▼

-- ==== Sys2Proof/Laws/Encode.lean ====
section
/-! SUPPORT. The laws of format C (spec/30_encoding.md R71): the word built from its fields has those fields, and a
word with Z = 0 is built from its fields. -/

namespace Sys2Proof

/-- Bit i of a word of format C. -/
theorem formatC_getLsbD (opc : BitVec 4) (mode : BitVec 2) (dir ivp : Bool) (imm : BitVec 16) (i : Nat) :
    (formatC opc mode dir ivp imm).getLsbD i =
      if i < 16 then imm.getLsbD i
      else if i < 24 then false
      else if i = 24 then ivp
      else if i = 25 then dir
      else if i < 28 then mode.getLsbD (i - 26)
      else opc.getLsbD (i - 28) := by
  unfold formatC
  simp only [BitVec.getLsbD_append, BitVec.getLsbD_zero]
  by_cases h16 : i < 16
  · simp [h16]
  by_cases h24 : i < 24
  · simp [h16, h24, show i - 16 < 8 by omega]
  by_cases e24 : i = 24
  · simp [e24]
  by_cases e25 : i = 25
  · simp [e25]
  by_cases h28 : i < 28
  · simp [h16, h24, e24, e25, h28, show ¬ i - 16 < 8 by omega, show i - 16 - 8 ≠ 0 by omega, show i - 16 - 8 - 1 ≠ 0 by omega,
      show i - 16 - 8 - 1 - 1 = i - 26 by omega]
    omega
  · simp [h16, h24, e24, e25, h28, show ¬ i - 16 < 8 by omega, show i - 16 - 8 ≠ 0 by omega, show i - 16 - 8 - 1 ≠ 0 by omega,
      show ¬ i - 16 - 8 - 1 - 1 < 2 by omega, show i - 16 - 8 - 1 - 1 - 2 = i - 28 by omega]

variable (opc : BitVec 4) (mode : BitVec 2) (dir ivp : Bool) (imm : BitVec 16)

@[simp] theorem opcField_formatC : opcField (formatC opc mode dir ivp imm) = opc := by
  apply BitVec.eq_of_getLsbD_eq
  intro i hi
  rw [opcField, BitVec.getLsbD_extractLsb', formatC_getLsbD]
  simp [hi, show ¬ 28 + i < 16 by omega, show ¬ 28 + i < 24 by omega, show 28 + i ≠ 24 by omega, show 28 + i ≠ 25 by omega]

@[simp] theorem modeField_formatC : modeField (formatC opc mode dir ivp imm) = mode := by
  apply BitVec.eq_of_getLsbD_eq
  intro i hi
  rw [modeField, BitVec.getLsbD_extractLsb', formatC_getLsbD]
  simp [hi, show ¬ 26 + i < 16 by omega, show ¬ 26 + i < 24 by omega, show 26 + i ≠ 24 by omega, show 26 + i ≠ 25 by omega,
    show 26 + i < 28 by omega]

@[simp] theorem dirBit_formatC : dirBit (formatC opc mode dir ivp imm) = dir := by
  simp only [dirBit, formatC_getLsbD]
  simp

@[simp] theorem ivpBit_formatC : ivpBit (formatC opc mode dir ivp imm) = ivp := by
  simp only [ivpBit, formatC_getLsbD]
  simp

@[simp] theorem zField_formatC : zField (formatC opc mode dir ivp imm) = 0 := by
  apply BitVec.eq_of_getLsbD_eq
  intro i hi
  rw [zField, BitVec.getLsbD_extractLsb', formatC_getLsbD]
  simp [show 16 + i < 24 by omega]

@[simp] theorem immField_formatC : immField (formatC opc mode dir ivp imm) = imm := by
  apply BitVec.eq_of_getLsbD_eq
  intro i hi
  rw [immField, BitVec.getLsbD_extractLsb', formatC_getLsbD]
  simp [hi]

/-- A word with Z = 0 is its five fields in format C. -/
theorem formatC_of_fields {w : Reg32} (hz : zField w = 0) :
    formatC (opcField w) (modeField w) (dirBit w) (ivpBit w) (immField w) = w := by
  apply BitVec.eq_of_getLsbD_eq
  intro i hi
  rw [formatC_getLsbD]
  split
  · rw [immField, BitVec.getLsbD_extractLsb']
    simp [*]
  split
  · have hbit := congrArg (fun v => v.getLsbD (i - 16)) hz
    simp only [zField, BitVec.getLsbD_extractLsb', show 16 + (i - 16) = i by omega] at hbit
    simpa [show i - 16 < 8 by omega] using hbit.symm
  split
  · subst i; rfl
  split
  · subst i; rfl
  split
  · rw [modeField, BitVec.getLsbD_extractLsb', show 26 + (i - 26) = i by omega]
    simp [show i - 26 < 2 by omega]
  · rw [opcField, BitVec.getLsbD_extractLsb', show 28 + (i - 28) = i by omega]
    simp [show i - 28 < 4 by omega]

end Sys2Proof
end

▲
▼

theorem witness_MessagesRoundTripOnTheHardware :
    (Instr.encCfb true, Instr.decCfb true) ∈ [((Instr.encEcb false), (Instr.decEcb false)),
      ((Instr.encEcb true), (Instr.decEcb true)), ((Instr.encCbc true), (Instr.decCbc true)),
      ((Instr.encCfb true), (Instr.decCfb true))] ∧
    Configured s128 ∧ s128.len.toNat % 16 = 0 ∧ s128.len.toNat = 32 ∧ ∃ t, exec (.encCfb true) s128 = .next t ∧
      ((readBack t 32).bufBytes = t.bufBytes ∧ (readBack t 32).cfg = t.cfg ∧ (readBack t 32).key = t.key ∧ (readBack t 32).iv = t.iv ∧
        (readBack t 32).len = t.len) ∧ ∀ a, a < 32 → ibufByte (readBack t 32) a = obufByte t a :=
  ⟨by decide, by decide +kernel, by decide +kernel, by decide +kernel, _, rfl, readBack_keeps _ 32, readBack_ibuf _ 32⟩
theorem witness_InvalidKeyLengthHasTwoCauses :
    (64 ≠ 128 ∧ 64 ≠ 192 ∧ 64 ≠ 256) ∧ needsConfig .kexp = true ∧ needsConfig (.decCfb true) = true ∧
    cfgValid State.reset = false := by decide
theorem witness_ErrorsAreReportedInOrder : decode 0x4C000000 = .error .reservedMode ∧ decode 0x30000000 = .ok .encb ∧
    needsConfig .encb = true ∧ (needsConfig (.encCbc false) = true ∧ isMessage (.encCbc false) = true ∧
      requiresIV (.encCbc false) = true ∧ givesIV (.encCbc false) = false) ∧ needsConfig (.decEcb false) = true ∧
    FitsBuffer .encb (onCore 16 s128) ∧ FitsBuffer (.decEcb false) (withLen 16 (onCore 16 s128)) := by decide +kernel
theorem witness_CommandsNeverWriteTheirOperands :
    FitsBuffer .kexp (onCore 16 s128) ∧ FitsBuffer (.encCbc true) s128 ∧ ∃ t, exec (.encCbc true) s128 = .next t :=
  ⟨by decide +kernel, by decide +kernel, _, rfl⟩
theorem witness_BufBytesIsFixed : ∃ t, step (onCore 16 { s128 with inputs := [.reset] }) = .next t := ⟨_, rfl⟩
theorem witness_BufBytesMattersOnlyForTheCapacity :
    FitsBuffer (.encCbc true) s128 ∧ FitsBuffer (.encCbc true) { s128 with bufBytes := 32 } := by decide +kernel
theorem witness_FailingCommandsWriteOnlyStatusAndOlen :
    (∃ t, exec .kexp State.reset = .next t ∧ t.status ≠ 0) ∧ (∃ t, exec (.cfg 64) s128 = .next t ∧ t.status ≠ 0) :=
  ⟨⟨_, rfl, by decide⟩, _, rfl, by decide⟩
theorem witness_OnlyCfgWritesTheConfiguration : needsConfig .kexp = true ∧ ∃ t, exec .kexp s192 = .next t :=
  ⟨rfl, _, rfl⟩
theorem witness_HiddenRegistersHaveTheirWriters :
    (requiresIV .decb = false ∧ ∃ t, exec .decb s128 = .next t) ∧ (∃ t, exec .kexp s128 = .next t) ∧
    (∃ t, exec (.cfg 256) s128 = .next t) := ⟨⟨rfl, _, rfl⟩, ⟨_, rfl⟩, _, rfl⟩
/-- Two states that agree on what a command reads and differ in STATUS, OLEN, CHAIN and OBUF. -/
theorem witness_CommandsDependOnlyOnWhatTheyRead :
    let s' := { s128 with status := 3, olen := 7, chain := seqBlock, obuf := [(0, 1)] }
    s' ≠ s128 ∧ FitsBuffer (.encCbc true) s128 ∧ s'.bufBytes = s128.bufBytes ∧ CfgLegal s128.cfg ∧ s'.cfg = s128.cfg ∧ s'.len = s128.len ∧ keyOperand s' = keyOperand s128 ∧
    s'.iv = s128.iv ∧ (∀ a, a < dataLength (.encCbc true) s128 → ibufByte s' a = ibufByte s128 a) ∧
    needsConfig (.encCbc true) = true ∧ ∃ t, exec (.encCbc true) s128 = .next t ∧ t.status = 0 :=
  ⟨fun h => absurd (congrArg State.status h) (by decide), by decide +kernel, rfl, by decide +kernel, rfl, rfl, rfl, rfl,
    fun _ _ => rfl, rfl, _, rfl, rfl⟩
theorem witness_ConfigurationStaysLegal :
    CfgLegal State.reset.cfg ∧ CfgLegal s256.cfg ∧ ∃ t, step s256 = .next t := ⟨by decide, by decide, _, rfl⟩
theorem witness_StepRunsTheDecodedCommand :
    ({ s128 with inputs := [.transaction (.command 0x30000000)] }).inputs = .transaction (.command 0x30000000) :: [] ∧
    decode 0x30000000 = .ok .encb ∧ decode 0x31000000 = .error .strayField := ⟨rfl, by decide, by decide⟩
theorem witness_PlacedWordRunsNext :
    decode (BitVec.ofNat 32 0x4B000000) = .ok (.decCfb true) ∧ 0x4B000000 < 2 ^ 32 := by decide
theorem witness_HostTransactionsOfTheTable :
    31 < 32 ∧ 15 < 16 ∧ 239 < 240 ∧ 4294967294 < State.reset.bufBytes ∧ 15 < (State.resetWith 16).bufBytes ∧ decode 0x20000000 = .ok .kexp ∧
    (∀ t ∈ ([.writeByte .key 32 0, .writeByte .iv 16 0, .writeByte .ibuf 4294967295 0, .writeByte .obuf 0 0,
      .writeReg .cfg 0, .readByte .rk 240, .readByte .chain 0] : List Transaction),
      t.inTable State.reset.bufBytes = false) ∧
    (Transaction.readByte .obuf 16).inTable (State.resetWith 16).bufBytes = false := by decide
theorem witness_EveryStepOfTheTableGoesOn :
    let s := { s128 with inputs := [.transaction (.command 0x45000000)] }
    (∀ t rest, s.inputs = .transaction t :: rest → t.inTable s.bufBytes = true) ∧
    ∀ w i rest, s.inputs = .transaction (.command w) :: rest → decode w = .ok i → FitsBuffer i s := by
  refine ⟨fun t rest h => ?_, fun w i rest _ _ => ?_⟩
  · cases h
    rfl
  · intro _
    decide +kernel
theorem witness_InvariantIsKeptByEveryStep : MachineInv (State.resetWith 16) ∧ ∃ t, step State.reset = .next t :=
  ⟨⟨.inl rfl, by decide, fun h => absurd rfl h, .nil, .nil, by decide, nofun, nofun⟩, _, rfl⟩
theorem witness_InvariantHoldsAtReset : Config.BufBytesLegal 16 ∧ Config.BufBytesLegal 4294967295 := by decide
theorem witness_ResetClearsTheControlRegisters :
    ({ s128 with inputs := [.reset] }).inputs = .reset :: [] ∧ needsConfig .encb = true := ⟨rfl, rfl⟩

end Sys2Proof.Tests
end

▲

WHAT YOU ARE ASKED TO DO → Determine the number of lines in the listing that contain the string "onCore". Write that number and nothing else.

ANSWER BOX → 3